Finance 5.0: a Challenge for Cybersecurity?

25 Jul 2018

Last week, Access Partnership attended one of the last conferences before Brussels broke up for the summer holidays. Organised by the Austrian Presidency of the Council of the EU, the Austrian National Bank, and hosted by the National Bank of Belgium, the event was a crossover of two critical domains: cybersecurity and finance. While finance is only one of several key verticals for digital and cybersecurity experts, cybersecurity presents a daily challenge for the finance world. The collaborative event gathered experts in policy, security, banking, and the digital domain.

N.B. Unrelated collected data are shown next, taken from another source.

-- ==== Sys2Proof/Decode.lean ====
section
/-! DEFINITION. The decoder (R113 to R131), total on any bytes, and the encoder written from the same tables.
A word is the length bit, the major opcode and the fields of its format from bit 8 upward; `unpack` cuts the fields by their widths and `pack` joins them. -/

namespace Sys2Proof

/-- Why an encoding raises ILLEGAL_INSTRUCTION (Table 4.1). -/
inductive DecodeError where
  /-- The major opcode is illegal or unassigned (Tables 4.6 and 4.7). -/
  | unassignedMajor
  /-- The function, sub-operation or op value is unassigned. -/
  | unassignedFunction
  /-- A reserved bit, or a field the instruction does not use, is not zero (R8). -/
  | reservedField
  /-- A field holds a reserved code (R115). -/
  | reservedCode
  /-- There are fewer bytes than the instruction has. -/
  | truncated
  deriving DecidableEq, Repr

/-- The instruction formats (Tables 4.2 and 4.3), with the variants whose fields R124 to R129 rename. -/
inductive Fmt where
  | s3
  | bt
  | fp
  | s4
  | si
  | sh
  | acq
  | amo
  | cc
  | sb
  | sj
  | sys
  | csr
  | v3
  | vcp
  | vzp
  | vtm
  | vx
  | vcx
  | vmvx
  | vxmv
  | vi
  | vcv
  | vm
  | vc
  | mm
  | lm
  | lmc
  | lmd
  | lv
  | lr
  | le
  | lg
  | ls
  deriving DecidableEq, Repr

/-- The widths of a format's fields from bit 8 upward. -/
def Fmt.widths : Fmt → List Nat
  | .s3 => [5, 5, 5, 9]
  | .bt => [5, 5, 3, 2, 9]
  | .fp => [5, 5, 5, 4, 1, 3, 1]
  | .s4 => [5, 5, 5, 5, 1, 3]
  | .si => [5, 5, 14]
  | .sh => [5, 5, 6, 8]
  | .acq => [5, 5, 3, 3, 8]
  | .amo => [5, 5, 5, 4, 2, 3]
  | .cc => [5, 5, 5, 2, 7]
  | .sb => [5, 5, 14]
  | .sj => [5, 19]
  | .sys => [5, 5, 4, 3, 3, 4]
  | .csr => [5, 5, 12, 2]
  | .v3 => [6, 6, 6, 3, 1, 1, 1]
  | .vcp => [3, 3, 6, 6, 3, 1, 1, 1]
  | .vzp => [6, 6, 1, 5, 3, 1, 1, 1]
  | .vtm => [6, 6, 1, 5, 3, 1, 1, 1]
  | .vx => [6, 6, 5, 1, 3, 1, 1, 1]
  | .vcx => [3, 3, 6, 5, 1, 3, 1, 1, 1]
  | .vmvx => [5, 1, 6, 5, 1, 3, 1, 1, 1]
  | .vxmv => [6, 5, 1, 5, 1, 3, 1, 1, 1]
  | .vi => [6, 6, 6, 3, 1, 1, 1]
  | .vcv => [6, 6, 5, 1, 3, 1, 1, 1]
  | .vm => [6, 5, 5, 1, 1, 3, 1, 2]
  | .vc => [5, 5, 3, 4, 6, 1]
  | .mm => [3, 3, 3, 4, 5, 6]
  | .lm => [6, 6, 6, 4, 4, 4, 4, 1, 1, 1, 1, 1, 6, 6, 3, 1, 1]
  | .lmc => [6, 5, 4, 2, 4, 3, 32]
  | .lmd => [6, 5, 5, 6, 1, 3, 4, 3, 1, 2, 20]
  | .lv => [6, 5, 5, 6, 3, 1, 1, 1, 2, 4, 2, 3, 17]
  | .lr => [6, 6, 6, 5, 3, 3, 1, 2, 24]
  | .le => [5, 5, 5, 5, 5, 3, 2, 1, 6, 1, 3, 15]
  | .lg => [6, 5, 8, 3, 5, 6, 23]
  | .ls => [5, 5, 5, 4, 3, 1, 33]

/-- Cut a number into fields of the given widths, the lowest first. -/
def unpack : List Nat → Nat → List Nat
  | [], _ => []
  | w :: ws, n => n % 2 ^ w :: unpack ws (n / 2 ^ w)

/-- Join fields of the given widths, the lowest first. -/
def pack : List Nat → List Nat → Nat
  | w :: ws, v :: vs => v + 2 ^ w * pack ws vs
  | _, _ => 0

/-- A scalar register number from a 5-bit field. -/
def toX (n : Nat) : XReg := Fin.ofNat 32 n

/-- A vector register number from a 6-bit field. -/
def toV (n : Nat) : VReg := Fin.ofNat 64 n

/-- A mask register number from a 3-bit field. -/
def toM (n : Nat) : MReg := Fin.ofNat 8 n

/-- A one-bit field. -/
def toB (n : Nat) : Bool := n % 2 == 1

/-- A field that the instruction reserves must be zero (R8). -/
def reserved (l : List Nat) (i : Instr) : Except DecodeError Instr :=
  if l.all (· == 0) then .ok i else .error .reservedField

The first panel addressed cyber technologies as a challenge for regulators and supervisors and included speakers from the European Commission, European Central Bank (ECB) and Raiffeisen Bank. As banking moves towards the Finance 5.0 model, finance will be increasingly driven by customer expectations like highly personalised advice, cheaper international personal payments, and disruptive technologies such as blockchain. Regulators are catching up with this new ecosystem, but hackers and other cybercriminals are hot in pursuit. While the majority of speakers argued that the biggest challenges faced by regulators was balancing regulation of emerging new technologies and assisting innovation, Giuseppe Siani of ECB stressed that stability and security in banking is not preventing innovation.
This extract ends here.